- Opening Delimiter -

-- ==== Sys2Proof/Laws/Encoding.lean ====
section
/-! SUPPORT. The fields of a packed command word (spec/30_encoding.md R81). -/

namespace Sys2Proof

/-- The bits of a packed command word. -/
theorem packFields_getLsbD (a : Word) (m : Half) (c o : Byte) (k : Nat) :
    (packFields a m c o).getLsbD k =
      if k < 8 then o.getLsbD k
      else if k - 8 < 8 then c.getLsbD (k - 8)
      else if k - 8 - 8 < 16 then m.getLsbD (k - 8 - 8)
      else a.getLsbD (k - 8 - 8 - 16) := by
  have h : ((((a ++ m : BitVec (32 + 16)) ++ c : BitVec (32 + 16 + 8)) ++ o : BitVec (32 + 16 + 8 + 8))).getLsbD k = _ :=
    BitVec.getLsbD_append
  refine h.trans ?_
  rw [BitVec.getLsbD_append, BitVec.getLsbD_append]

variable (a : Word) (m : Half) (c o : Byte)

@[simp] theorem fieldOP_packFields : fieldOP (packFields a m c o) = o := by
  apply BitVec.eq_of_getLsbD_eq
  intro k hk
  rw [fieldOP, BitVec.getLsbD_extractLsb', packFields_getLsbD, if_pos (by omega)]
  simp [hk]

@[simp] theorem fieldCH_packFields : fieldCH (packFields a m c o) = c := by
  apply BitVec.eq_of_getLsbD_eq
  intro k hk
  rw [fieldCH, BitVec.getLsbD_extractLsb', packFields_getLsbD, if_neg (by omega), if_pos (by omega)]
  simp [hk]

@[simp] theorem fieldMAX_packFields : fieldMAX (packFields a m c o) = m := by
  apply BitVec.eq_of_getLsbD_eq
  intro k hk
  rw [fieldMAX, BitVec.getLsbD_extractLsb', packFields_getLsbD, if_neg (by omega), if_neg (by omega),
    if_pos (by omega), show 16 + k - 8 - 8 = k by omega]
  simp [hk]

@[simp] theorem fieldA_packFields : fieldA (packFields a m c o) = a := by
  apply BitVec.eq_of_getLsbD_eq
  intro k hk
  rw [fieldA, BitVec.getLsbD_extractLsb', packFields_getLsbD, if_neg (by omega), if_neg (by omega),
    if_neg (by omega), show 32 + k - 8 - 8 - 16 = k by omega]
  simp [hk]

/-- A word is the packing of its four fields. -/
theorem packFields_fields (w : Command) : packFields (fieldA w) (fieldMAX w) (fieldCH w) (fieldOP w) = w := by
  apply BitVec.eq_of_getLsbD_eq
  intro k hk
  rw [packFields_getLsbD]
  simp only [fieldA, fieldMAX, fieldCH, fieldOP, BitVec.getLsbD_extractLsb']
  split
  · simp_all
  · split
    · rw [show 8 + (k - 8) = k by omega]
      simp_all
    · split
      · rw [show 16 + (k - 8 - 8) = k by omega]
        simp_all
      · rw [show 32 + (k - 8 - 8 - 16) = k by omega]
        simp only [Bool.and_eq_right_iff_imp, decide_eq_true_eq]
        omega

/-- Every operation is the one its OP value names (R83). -/
@[simp] theorem ofCode_code (op : Op) : Op.ofCode op.code = some op := by cases op <;> rfl

/-- An OP value names at most one operation (R83). -/
theorem ofCode_eq_some {b : Byte} {op : Op} (h : Op.ofCode b = some op) : b = op.code := by
  unfold Op.ofCode at h
  repeat' split at h
  all_goals first | (cases h; assumption) | cases h

/-! ### The rows of the opcode map (R83) -/

omit a m c o in
theorem packFields_and (a a' : Word) (m m' : Half) (c c' o o' : Byte) :
    packFields a m c o &&& packFields a' m' c' o' = packFields (a &&& a') (m &&& m') (c &&& c') (o &&& o') := by
  apply BitVec.eq_of_getLsbD_eq
  intro k _
  rw [BitVec.getLsbD_and, packFields_getLsbD, packFields_getLsbD, packFields_getLsbD]
  split
  · simp
  · split
    · simp
    · split <;> simp

omit a m c o in
theorem packFields_inj {a a' : Word} {m m' : Half} {c c' o o' : Byte} :
    packFields a m c o = packFields a' m' c' o' ↔ a = a' ∧ m = m' ∧ c = c' ∧ o = o' := by
  constructor
  · intro h
    exact ⟨by simpa using congrArg fieldA h, by simpa using congrArg fieldMAX h,
      by simpa using congrArg fieldCH h, by simpa using congrArg fieldOP h⟩
  · rintro ⟨rfl, rfl, rfl, rfl⟩
    rfl

/-- A row's mask covers OP and every field its operation does not use. -/
theorem row_mask (op : Op) :
    op.row.mask = packFields (if op.usesA then 0 else 0xFFFFFFFF#32) (if op.usesMAX then 0 else 0xFFFF#16)
      (if op.usesCH then 0 else 0xFF#8) 0xFF#8 := by
  cases op <;> rfl

/-- A row's pattern is its OP value, zero elsewhere. -/
theorem row_pattern (op : Op) : op.row.pattern = packFields 0 0 0 op.code := by
  cases op <;> rfl

/-- A word selects a row exactly when OP is the row's and every reserved field is zero (R83, R84). -/
theorem selects_iff (op : Op) (w : Command) :
    op.selects w = true ↔ fieldOP w = op.code ∧ reservedZero op w = true := by
  have e1 : ∀ a : Word, a &&& 0xFFFFFFFF#32 = a := fun a => by
    rw [show 0xFFFFFFFF#32 = BitVec.allOnes 32 by decide, BitVec.and_allOnes]
  have e2 : ∀ a : Half, a &&& 0xFFFF#16 = a := fun a => by
    rw [show 0xFFFF#16 = BitVec.allOnes 16 by decide, BitVec.and_allOnes]
  have e3 : ∀ a : Byte, a &&& 0xFF#8 = a := fun a => by
    rw [show 0xFF#8 = BitVec.allOnes 8 by decide, BitVec.and_allOnes]
  rw [Op.selects, beq_iff_eq, row_mask, row_pattern]
  conv_lhs => rw [← packFields_fields w]
  rw [packFields_and, packFields_inj, reservedZero]
  cases op.usesA <;> cases op.usesMAX <;> cases op.usesCH <;> simp [e1, e2, e3] <;>
    generalize fieldA w = a <;> generalize fieldMAX w = m <;> generalize fieldCH w = c <;>
    generalize fieldOP w = o <;> clear e1 e2 e3 <;> constructor <;> intro h <;> simp_all

theorem assembleOperands_op (op : Op) (w : Command) : (assembleOperands op w).op = op := by cases op <;> rfl

/-- A word decodes to a command exactly when it selects the row of the command's operation, and then the
operands are its fields (R82, R93). -/
theorem decode_eq_ok {w : Command} {i : Instr} :
    decode w = .ok i ↔ i.op.selects w = true ∧ i = assembleOperands i.op w := by
  constructor
  · intro h
    unfold decode at h
    split at h
    · cases h
    · rename_i op hop
      split at h
      · rename_i hz
        cases h
        rw [assembleOperands_op]
        exact ⟨(selects_iff _ _).2 ⟨ofCode_eq_some hop, hz⟩, rfl⟩
      · cases h
  · rintro ⟨h, hi⟩
    obtain ⟨h1, h2⟩ := (selects_iff _ _).1 h
    rw [decode, h1, ofCode_code]
    simp only [h2, if_true]
    rw [← hi]

end Sys2Proof
end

- Closing Delimiter -

● TASK
All lines above that hold the string "unfold" should be copied.

● COMPLETED EXERCISE
  unfold Op.ofCode at h
    unfold decode at h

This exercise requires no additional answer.